→ **Exercise prompt**
Each line from the one containing "streams (R353). -/" to the end of the entries is to be repeated exactly, and no other line.

→ **Stored data**
-- ==== Sys2Proof/Tests/Slice0.lean ====
section
/-!
SUPPORT. Tests of the model: numbers that the spec works, an ill-formed term for each check of WellFormed, single steps, and for
each statement a state and operands that meet its hypotheses, clause by clause.
-/

namespace Sys2Proof.Tests

open Sys2Proof Sys2Proof.Machine

set_option Elab.async false

/-! ### Numbers worked in the spec -/

/-- The example after R12: chip 5, RING3, position 200. -/
theorem test_node_id : nodeId 5 3 200 = 21448 := by decide
/-- The product worked after R54's table: RING4, position 130, in frame 360,000,012. -/
theorem test_hash : hash (nodeId 0 4 130) 360000012 = 0xA51D := by decide
/-- The record of the worked frame: W0, W1 and W2. -/
theorem test_record_words : recW0 0 false 0x264 0xBCF3 = 0x0264BCF3 ∧ recW1 0x0C 236 = 0x0C0000EC := by decide
/-- L = 236.375 with one cell held: K = 235 and d = 24,576. -/
theorem test_level_split : let v := levelOf 0x0EC6000 512 1 0 507 true false
    v.k = 235 ∧ v.d = 24576 ∧ v.short = false := by decide
/-- A slot output of -157/2048 with BIAS and SCALE 256.0. -/
theorem test_route_level : routeLevel 0x01000000 0x01000000 (sgn 32 0xFB180000) = (0x0EC6000, false) := by decide
/-- 2.8 kV: three conversions of 11,469 with CODE_BASE 0x24CD and CODE_GAIN 0x4000. -/
theorem test_decision_code : decisionCode 0x400024CD 11469 11469 11469 = 512 := by decide
/-- FIRST1 of the lane fault worked in the chapter on faults. -/
theorem test_first1 : first1 ⟨3, 1, 0, 4, 0x36⟩ 1 false false 4 = 0x03040C36 := by decide
/-- The example of R9 and R37: `RING_FLT_STAT` and `RING_FLT_ACK`. -/
theorem test_fault_addresses : Reg.FLT_STAT 6 = 0x1006FF00 ∧ Reg.FLT_ACK 6 = 0x1006FF14 := by decide
/-- Fs of the phasor streams (R353). -/
theorem test_rates : fsOf false 2 = 50 ∧ fsOf true 6 = 120 := by decide
/-- A mean is rounded to nearest, halves away from zero (R296). -/
theorem test_mean_away : meanAway 5 2 = 3 ∧ meanAway (-5) 2 = -3 ∧ meanAway 4 3 = 1 := by decide
/-- At equal codes the lower hash comes first; in the discharging direction the higher code does (R51). -/
theorem test_insertion_order : before false ⟨0, 5, 9⟩ ⟨1, 5, 10⟩ = true ∧ before true ⟨0, 6, 9⟩ ⟨1, 5, 1⟩ = true
    ∧ before false ⟨0, 6, 0⟩ ⟨1, 5, 9⟩ = false := by decide
/-- Little-endian bytes (R5). -/
theorem test_bytes : mget (msetW [] 0x01000000 0x11223344) 0x01000000 = 0x44 ∧ mgetW (msetW [] 0x01000000 0x11223344) 0x01000000
    = 0x11223344 := by decide
/-- Writing what an unlisted byte reads as lists nothing. -/
theorem test_memory_canonical : msetW (msetW [] 64 7) 64 0 = [] := by decide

→ **Answer for the task**
/-- Fs of the phasor streams (R353). -/
theorem test_rates : fsOf false 2 = 50 ∧ fsOf true 6 = 120 := by decide
/-- A mean is rounded to nearest, halves away from zero (R296). -/
theorem test_mean_away : meanAway 5 2 = 3 ∧ meanAway (-5) 2 = -3 ∧ meanAway 4 3 = 1 := by decide
/-- At equal codes the lower hash comes first; in the discharging direction the higher code does (R51). -/
theorem test_insertion_order : before false ⟨0, 5, 9⟩ ⟨1, 5, 10⟩ = true ∧ before true ⟨0, 6, 9⟩ ⟨1, 5, 1⟩ = true
    ∧ before false ⟨0, 6, 0⟩ ⟨1, 5, 9⟩ = false := by decide
/-- Little-endian bytes (R5). -/
theorem test_bytes : mget (msetW [] 0x01000000 0x11223344) 0x01000000 = 0x44 ∧ mgetW (msetW [] 0x01000000 0x11223344) 0x01000000
    = 0x11223344 := by decide
/-- Writing what an unlisted byte reads as lists nothing. -/
theorem test_memory_canonical : msetW (msetW [] 64 7) 64 0 = [] := by decide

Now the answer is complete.